En el caso de Literatura y sociedad, los entonces polémicos ensayos sobre literatura e ideología, escritos desde diferentes variantes de la crítica marxista, hoy se leen más bien como documentos de época, interesantes más por la caracterización de un tiempo que por los asuntos que tratan en sí. Pero en la sección de “Cuentos” —cuya existencia era ya una declaración de intenciones en un ambiente que empezaba a desconfiar o a despreciar la ficción— aparece una traducción del propio Piglia de “El mar cambia”, de Hemingway. La traducción está escrita sin inhibiciones en la variante argentina del español, cuando todavía se consideraba a la peninsular como la más prestigiosa.
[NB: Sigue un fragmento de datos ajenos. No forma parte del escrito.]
-- ==== Sys2Proof/Laws/PerInstr.lean ====
section
/-! SUPPORT. One statement per constructor of Instr: the word of a well-formed instruction lies in the row of
spec/opcode_table.json that has its mnemonic. -/

namespace Sys2Proof.Laws.InTableRow

/-- The encoded word of a well-formed instruction matches a row with the instruction's mnemonic. -/
def Statement (i : Instr) : Prop :=
  i.wellFormed = true → ∀ cw, encode i = some cw →
    ∃ row ∈ opcodeTable, row.mnemonic = i.mnemonic ∧ cw &&& row.mask = row.pattern

/-- A format N or reserved command has one word. -/
theorem of_closed_word {i : Instr} {w : CommandWord} (hw : encode i = some w)
    (h : ∃ row ∈ opcodeTable, row.mnemonic = i.mnemonic ∧ w &&& row.mask = row.pattern) : Statement i := by
  intro _ cw hcw
  rw [hw] at hcw
  exact Option.some.inj hcw ▸ h

theorem nop : Statement .nop := of_closed_word rfl (by decide)

theorem enqSteps (count : Word) : Statement (.enqSteps count) := by
  intro _ cw hcw
  refine ⟨⟨"ENQ_STEPS", 0x100000000#36, 0xF00000000#36⟩, by decide, rfl, ?_⟩
  cases hcw
  exact (packCommand_and_opcodeMask 0x1#4 count).trans (by decide)

theorem enqMicro (count : Word) : Statement (.enqMicro count) := by
  intro _ cw hcw
  refine ⟨⟨"ENQ_MICRO", 0x200000000#36, 0xF00000000#36⟩, by decide, rfl, ?_⟩
  cases hcw
  exact (packCommand_and_opcodeMask 0x2#4 count).trans (by decide)

theorem setDir (arg : Word) : Statement (.setDir arg) := by
  intro hwf cw hcw
  refine ⟨⟨"SET_DIR", 0x300000000#36, 0xFFFFFFFFE#36⟩, by decide, rfl, ?_⟩
  cases hcw
  exact (packCommand_and_bitMask 0x3#4 arg (by simpa [Instr.wellFormed] using hwf)).trans (by decide)

theorem setMode (arg : Word) : Statement (.setMode arg) := by
  intro hwf cw hcw
  refine ⟨⟨"SET_MODE", 0x400000000#36, 0xFFFFFFFFE#36⟩, by decide, rfl, ?_⟩
  cases hcw
  exact (packCommand_and_bitMask 0x4#4 arg (by simpa [Instr.wellFormed] using hwf)).trans (by decide)

theorem setSpeed (period : Word) : Statement (.setSpeed period) := by
  intro _ cw hcw
  refine ⟨⟨"SET_SPEED", 0x500000000#36, 0xF00000000#36⟩, by decide, rfl, ?_⟩
  cases hcw
  exact (packCommand_and_opcodeMask 0x5#4 period).trans (by decide)

theorem isRunning : Statement .isRunning := of_closed_word rfl (by decide)

theorem isForward : Statement .isForward := of_closed_word rfl (by decide)

theorem isFullStep : Statement .isFullStep := of_closed_word rfl (by decide)

theorem rdTarget : Statement .rdTarget := of_closed_word rfl (by decide)

theorem rdCurrent : Statement .rdCurrent := of_closed_word rfl (by decide)

theorem rdTicks : Statement .rdTicks := of_closed_word rfl (by decide)

theorem rdFlags : Statement .rdFlags := of_closed_word rfl (by decide)

theorem reservedRpmSpeed : Statement .reservedRpmSpeed := of_closed_word rfl (by decide)

theorem reserved7 : Statement .reserved7 := of_closed_word rfl (by decide)

theorem reservedF : Statement .reservedF := of_closed_word rfl (by decide)

/-- The tick has no command word (30_encoding.md R89). -/
theorem tick : Statement .tick := fun _ _ h => by cases h

end Sys2Proof.Laws.InTableRow
end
Visto a la distancia, el gesto más político de la revista del joven Piglia fue el manifiesto involuntario a favor del voseo, al idioma propio, a leer el mundo desde una lengua, es decir, desde una mirada local.
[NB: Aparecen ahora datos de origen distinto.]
-- ==== Sys2Proof/Tests/Slice0.lean ====
section
/-! SUPPORT. The model's own tests: words of the encoding, ill-formed terms, one-step vectors of 95_test_vectors.md (each
test names its vector), and a witness for the hypotheses of each statement of Certificates/Slice0/Obligations.lean. -/

namespace Sys2Proof.Tests

open Sys2Proof Sys2Proof.Machine

/-- A Bool check of a next state; false at a fault or a refusal. -/
def next (r : Result) (check : State → Bool) : Bool :=
  match r with
  | .next s => check s
  | .fault _ => false
  | .refused _ => false

/-- After the first edge out of reset, both periods 1000 (the convention of 95_test_vectors.md section 2). -/
def base : State := { State.reset with started := true }

/-- The same with the inputs of the coming edges. -/
def withEdges (edges : List Edge) (s : State) : State := { s with edges := edges }

/-! ### Well-formedness: each check refuses an ill-formed term -/

theorem test_wellFormed_refuses_setDir_reserved_bit : (Instr.setDir 2#32).wellFormed = false := by decide

theorem test_wellFormed_refuses_setMode_reserved_bit : (Instr.setMode 0x80000001#32).wellFormed = false := by decide

theorem test_wellFormed_admits_both_bits :
    (Instr.setDir 1#32).wellFormed = true ∧ (Instr.setMode 0#32).wellFormed = true := by decide

theorem test_legal_refuses_zero_period : (Instr.setSpeed 0#32).legal Params.defaults = false := by decide

theorem test_legal_refuses_wide_period :
    (Instr.setSpeed 0x10000#32).legal { Params.defaults with periodW := 16 } = false := by decide

theorem test_legal_refuses_reserved_opcode : Instr.reservedF.legal Params.defaults = false := by decide

theorem test_legal_params_refuse_a_narrow_counter : ¬ Params.Legal { Params.defaults with stepW := 7 } := by decide

theorem test_legal_params_refuse_a_zero_period : ¬ Params.Legal { Params.defaults with initPeriod := 0#32 } := by decide

theorem test_legal_params_refuse_one_coil_in_full_step :
    ¬ Params.Legal { Params.defaults with phaseFull := #v[1#4, 6#4, 12#4, 9#4] } := by decide

theorem test_default_params_are_legal : Params.defaults.Legal := by decide

/-! ### Decoding: every constructor from a word written out bit by bit (30_encoding.md R80, R81, R84) -/

theorem test_decode_nop : decodeWord 0b0000_0001_0010_0011_0100_0101_0110_0111_1000#36 = .nop := by decide

theorem test_decode_enqSteps :
    decodeWord 0b0001_1000_0000_0000_0000_0000_0000_0000_0001#36 = .enqSteps 0x80000001#32 := by decide

theorem test_decode_enqMicro :
    decodeWord 0b0010_0000_0000_0000_0000_0000_0000_0110_0100#36 = .enqMicro 100#32 := by decide

theorem test_decode_setDir :
    decodeWord 0b0011_0000_0000_0000_0000_0000_0000_0000_0001#36 = .setDir 1#32 := by decide

theorem test_decode_setMode :
    decodeWord 0b0100_0000_0000_0000_0000_0000_0000_0000_0011#36 = .setMode 3#32 := by decide

theorem test_decode_setSpeed :
    decodeWord 0b0101_0000_0000_0000_0000_0000_0000_1111_1010#36 = .setSpeed 250#32 := by decide

theorem test_decode_reservedRpmSpeed :
    decodeWord 0b0110_0000_0000_0000_0000_0000_0000_0110_0100#36 = .reservedRpmSpeed := by decide

theorem test_decode_reserved7 :
    decodeWord 0b0111_0000_0000_0000_0000_0000_0000_0000_0000#36 = .reserved7 := by decide

theorem test_decode_isRunning :
    decodeWord 0b1000_1111_1111_1111_1111_1111_1111_1111_1111#36 = .isRunning := by decide

theorem test_decode_isForward :
    decodeWord 0b1001_0000_0000_0000_0000_0000_0000_0000_0000#36 = .isForward := by decide

theorem test_decode_isFullStep :
    decodeWord 0b1010_0000_0000_0000_0000_0000_0000_0000_0000#36 = .isFullStep := by decide

theorem test_decode_rdTarget :
    decodeWord 0b1011_0000_0000_0000_0000_0000_0000_0000_0000#36 = .rdTarget := by decide

theorem test_decode_rdCurrent :
    decodeWord 0b1100_0000_0000_0000_0000_0000_0000_0000_0000#36 = .rdCurrent := by decide

theorem test_decode_rdTicks :
    decodeWord 0b1101_0000_0000_0000_0000_0000_0000_0000_0000#36 = .rdTicks := by decide

theorem test_decode_rdFlags :
    decodeWord 0b1110_0000_0000_0000_0000_0000_0000_0000_0000#36 = .rdFlags := by decide

theorem test_decode_reservedF :
    decodeWord 0b1111_1111_1111_1111_1111_1111_1111_1111_1111#36 = .reservedF := by decide

/-- The tick has no command word (R89); `TICK` of a listing is the tick input. -/
theorem test_tick_is_an_input : encode .tick = none ∧ presentInstr .tick = ⟨false, true, false, 0#4, 0#32⟩ := by decide

theorem test_decode_refuses_a_number_of_37_bits :
    decodeNumber 0x1000000000 = .error .widerThanCommandWord := by decide

/-! ### Listings (30_encoding.md R87, R88) -/

theorem test_assemble_tick_and_command : assembleLine "TICK + SET_SPEED 0x190" = some (.tickAnd (.setSpeed 400#32)) := by
  decide

theorem test_assemble_symbolic_bit : assembleLine "SET_DIR BWD" = some (.command (.setDir 1#32)) := by decide

theorem test_cancel_expands_to_two_commands :
    listingEdges (Pseudo.cancel.expand .forward) =
      [⟨false, false, true, 3#4, 1#32⟩, ⟨false, false, true, 3#4, 0#32⟩] := by decide

/-! ### Motion commands -/

/-- M20. -/
theorem test_nop : next (exec .nop base) (fun t => decide (t = { base with rspValid := true })) = true := by decide

/-- M2. -/
theorem test_enqSteps_full : next (exec (.enqSteps 1#32) { base with mode := .full }) (fun t => t.target == 4#32) = true := by
  decide

/-- M4. -/
theorem test_enqSteps_lost_motion :
    next (exec (.enqSteps 0x20000000#32) { base with target := 5#32, current := 5#32 })
      (fun t => t.target == 5#32 && t.ovfWarn && !running t) = true := by decide

/-- M5. -/
theorem test_enqMicro_carry :
    next (exec (.enqMicro 8#32) { base with target := 0xFFFFFFFC#32 }) (fun t => t.target == 4#32 && t.ovfWarn) = true := by
  decide

/-- Program E, edge 4: STEP_W = 8. -/
theorem test_enqMicro_narrow :
    next (exec (.enqMicro 10#32) { base with
        params := { Params.defaults with stepW := 8 }, target := 250#32, current := 250#32 })
      (fun t => t.target == 4#32 && t.ovfWarn && running t) = true := by decide

/-- M8. -/
theorem test_setDir_collapses :
    next (exec (.setDir 1#32) { base with current := 3#32, target := 10#32, stepIdx := 3#3, coil := 6#4 })
      (fun t => t.dir == .backward && t.current == 10#32 && !running t && t.stepIdx == 3#3 && t.coil == 6#4) = true := by
  decide

/-- M10. -/
theorem test_setDir_reserved_bits :
    next (exec (.setDir 0x80000001#32) base) (fun t => t.rspStatus == 2#2 && t.dir == .forward) = true := by decide

/-- M11. -/
theorem test_setMode_clamps :
    next (exec (.setMode 1#32) { base with stepIdx := 6#3, coil := 8#4 })
      (fun t => t.mode == .full && t.stepIdx == 2#3 && t.coil == 8#4 && fullStep t) = true := by decide

/-- M15. -/
theorem test_setMode_reserved_bits :
    next (exec (.setMode 3#32) { base with stepIdx := 5#3 })
      (fun t => t.rspStatus == 2#2 && t.mode == .half && t.stepIdx == 5#3) = true := by decide

/-- M16. -/
theorem test_setSpeed_deferred :
    next (exec (.setSpeed 250#32) base)
      (fun t => t.cmdPeriod == 250#32 && t.effPeriod == 1000#32 && !t.cmpLoad) = true := by decide

/-- M18. -/
theorem test_setSpeed_too_wide :
    next (exec (.setSpeed 0x10000#32) { base with params := { Params.defaults with periodW := 16 } })
      (fun t => t.rspStatus == 2#2 && t.cmdPeriod == 1000#32) = true := by decide

/-! ### Queries -/

/-- Q1. -/
theorem test_isRunning :
    next (exec .isRunning { base with current := 3#32, target := 8#32 }) (fun t => t.rspData == 1#32) = true := by decide

/-- Q3. -/
theorem test_isForward : next (exec .isForward { base with dir := .backward }) (fun t => t.rspData == 0#32) = true := by
  decide

/-- Q4. -/
theorem test_isFullStep : next (exec .isFullStep { base with mode := .full }) (fun t => t.rspData == 1#32) = true := by
  decide

/-- Q5. -/
theorem test_rdTarget :
    next (exec .rdTarget { base with params := { Params.defaults with stepW := 16 }, target := 0xFFFF#32 })
      (fun t => t.rspData == 0xFFFF#32) = true := by decide

/-- Q6. -/
theorem test_rdCurrent : next (exec .rdCurrent { base with current := 10#32 }) (fun t => t.rspData == 10#32) = true := by
  decide

/-- Q7. -/
theorem test_rdTicks : next (exec .rdTicks { base with tickCount := 14#32 }) (fun t => t.rspData == 14#32) = true := by
  decide

/-- Q8. -/
theorem test_rdFlags_warn : next (exec .rdFlags { base with ovfWarn := true }) (fun t => t.rspData == 1#32) = true := by
  decide

/-- Q9. -/
theorem test_rdFlags_both :
    next (exec .rdFlags { base with ovfWarn := true, halted := true }) (fun t => t.rspData == 3#32) = true := by decide

/-! ### Reserved opcodes -/

/-- M21. -/
theorem test_reservedRpmSpeed :
    next (exec .reservedRpmSpeed base)
      (fun t => decide (t = { base with rspValid := true, rspStatus := 1#2 })) = true := by decide

/-- M22. -/
theorem test_reserved7 : next (exec .reserved7 base) (fun t => t.rspStatus == 1#2) = true := by decide

/-- M22. -/
theorem test_reservedF : next (exec .reservedF base) (fun t => t.rspStatus == 1#2) = true := by decide

/-! ### The tick and the edge -/

/-- T5 with the wrap of `current` of T8. -/
theorem test_tick_backward_wraps :
    next (exec .tick { base with dir := .backward, current := 0xFFFFFFFF#32, target := 2#32 })
      (fun t => t.stepIdx == 7#3 && t.coil == 9#4 && t.coilWe && t.current == 0#32 && t.ovfWarn && running t) = true := by
  decide

/-- T10. -/
theorem test_tick_halts_out_of_range :
    next (exec .tick { base with mode := .full, stepIdx := 6#3, current := 1#32, target := 4#32 })
      (fun t => t.halted && t.current == 1#32 && t.stepIdx == 6#3 && !t.coilWe && t.tickCount == 1#32) = true := by decide

/-- S2. -/
theorem test_step_tick_then_setDir :
    next (step (withEdges [withTick (presentInstr (.setDir 1#32))]
        { base with stepIdx := 3#3, current := 3#32, target := 10#32 }))
      (fun t => t.stepIdx == 4#3 && t.coil == 4#4 && t.coilWe && t.dir == .backward && t.current == 10#32) = true := by
  decide

/-- S6. -/
theorem test_step_reset_wins :
    next (step (withEdges [⟨true, true, true, 1#4, 1#32⟩] { base with halted := true, tickCount := 9#32 }))
      (fun t => decide (t = State.reset)) = true := by decide

/-- S7. -/
theorem test_step_first_edge :
    next (step State.reset) (fun t => t.started && t.cmpLoad && t.effPeriod == 1000#32 && !t.rspValid) = true := by decide

/-- A fetched word runs as the first instruction after reset (Program A, edge 1). -/
theorem test_step_fetched_word :
    next (step (State.reset.withFetchWord 36 0x100000001))
      (fun t => t.target == 8#32 && t.rspValid && t.started && t.cmpLoad) = true := by decide

/-- A terminal k+1 shows bit k (20_memory.md R65). -/
theorem test_terminals :
    (terminalEnergized (outputs { base with coil := 0b1001#4 }) 1 && !terminalEnergized (outputs { base with coil := 0b1001#4 }) 2
      && terminalEnergized (outputs { base with coil := 0b1001#4 }) 4) = true := by decide

/-! ### Witnesses: the hypotheses of each statement hold together on a concrete state -/

/-- A moving machine with two step units pending (Half, Forward, index 7). -/
def moving : State := { base with stepIdx := 7#3, current := 3#32, target := 5#32 }

/-- A reset edge with everything else presented too. -/
def busyReset : Edge := ⟨true, true, true, 15#4, 0xFFFFFFFF#32⟩

theorem witness_EveryOpcodeHasItsArm :
    (1#32 : Word).extractLsb' 1 31 = 0#31 ∧ (2#32 : Word).extractLsb' 1 31 ≠ 0#31 := by decide

theorem witness_DecodeOfEncodeIsTheInstruction : Instr.setMode 0xFFFFFFFF#32 ≠ .tick := by decide

theorem witness_EncodeOfDecodeKeepsOpcodeAndOperand :
    (1 ≤ (opOf 0x1FFFFFFFF#36).toNat ∧ (opOf 0x1FFFFFFFF#36).toNat ≤ 5) ∧
    (1 ≤ (opOf 0x5FFFFFFFF#36).toNat ∧ (opOf 0x5FFFFFFFF#36).toNat ≤ 5) := by decide

theorem witness_TableRowsDecodeToTheirMnemonicAlone :
    ∃ row ∈ opcodeTable, (0x300000001#36 : CommandWord) &&& row.mask = row.pattern := by decide

theorem witness_ResetEdgeLoadsEveryResetValue :
    (withEdges [busyReset] moving).edges = busyReset :: [] ∧ busyReset.rst = true := by decide

theorem witness_NoMeaningBeforeTheFirstReset :
    let s := withEdges [tickEdge] { base with attached := false }
    s.attached = false ∧ s.edges = tickEdge :: [] ∧ tickEdge.rst = false := by decide

theorem witness_StepRunsThePresentedInstruction_command :
    let s := withEdges [⟨false, false, true, 15#4, 0#32⟩] base
    s.attached = true ∧ s.edges = ⟨false, false, true, 15#4, 0#32⟩ :: [] := by decide

theorem witness_StepRunsThePresentedInstruction_tick :
    let s := withEdges [⟨false, true, false, 9#4, 7#32⟩] moving
    s.attached = true ∧ s.edges = ⟨false, true, false, 9#4, 7#32⟩ :: [] := by decide

theorem witness_StepRunsThePresentedInstruction_presented :
    (withEdges [presentInstr .rdFlags] base).edges = presentInstr .rdFlags :: [] := by decide

theorem witness_StepRunsThePresentedInstruction_none :
    State.reset.attached = true ∧ State.reset.edges = [] := by decide

theorem witness_EdgeIsResetThenTickThenCommand :
    let s := withEdges [⟨false, true, true, 3#4, 1#32⟩] moving
    s.attached = true ∧ s.edges = ⟨false, true, true, 3#4, 1#32⟩ :: [] := by decide

theorem witness_EdgeIsResetThenTickThenCommand_reset :
    let s := withEdges [busyReset] moving
    s.attached = true ∧ s.edges = busyReset :: [] ∧ busyReset.rst = true := by decide

theorem witness_EveryEdgeFinishesAndCountsItsTick :
    let e : Edge := ⟨false, true, true, 7#4, 0#32⟩
    let s := withEdges [e] { moving with tickCount := 0xFFFFFFFF#32 }
    s.attached = true ∧ s.edges = e :: [] ∧ s.params.tickW ≤ 32 ∧ e.rst = false ∧ e.tick = true ∧
      Edge.idle.rst = false ∧ Edge.idle.tick = false := by decide

theorem witness_TickHeldHighCountsEveryEdge :
    let es := [withTick (presentInstr (.enqMicro 2#32)), tickEdge]
    let s := withEdges es moving
    s.attached = true ∧ s.params.tickW ≤ 32 ∧ es ≠ [] ∧ (∀ e ∈ es, e.rst = false ∧ e.tick = true) ∧
      s.edges = es ++ [] := by decide

theorem witness_EdgeReadsNoLaterInput : moving.attached = true := by decide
En la última página de la revista aparecía el índice del siguiente ejemplar, que quedó sólo como el registro de un proyecto frustrado.
NO PERDAMOS DE VISTA que por valioso que todavía sea su contenido, todas las revistas de un solo número representan un fracaso. Son muchas y, por citar otra, podría mencionarse La nave, publicada en la Ciudad de México en 1916, en un intento fallido de Torri y Caso por conservar el espíritu ateneísta tras la partida de Henríquez Ureña y Reyes —quien dejaba una irreparable ausencia tras cada una de sus mudanzas. Guillermo Sheridan dedica a La nave uno de los ensayos de su Breve revistero mexicano, que puede leerse como una historia alternativa de la literatura mexicana a través de sus revistas. Pero a la literatura, como bien lo supieron muchos de los grandes, de Melville a Ribeyro, le gustan los fracasos, que muchas veces no son sino palabras destinadas a comprenderse algunas décadas más tarde.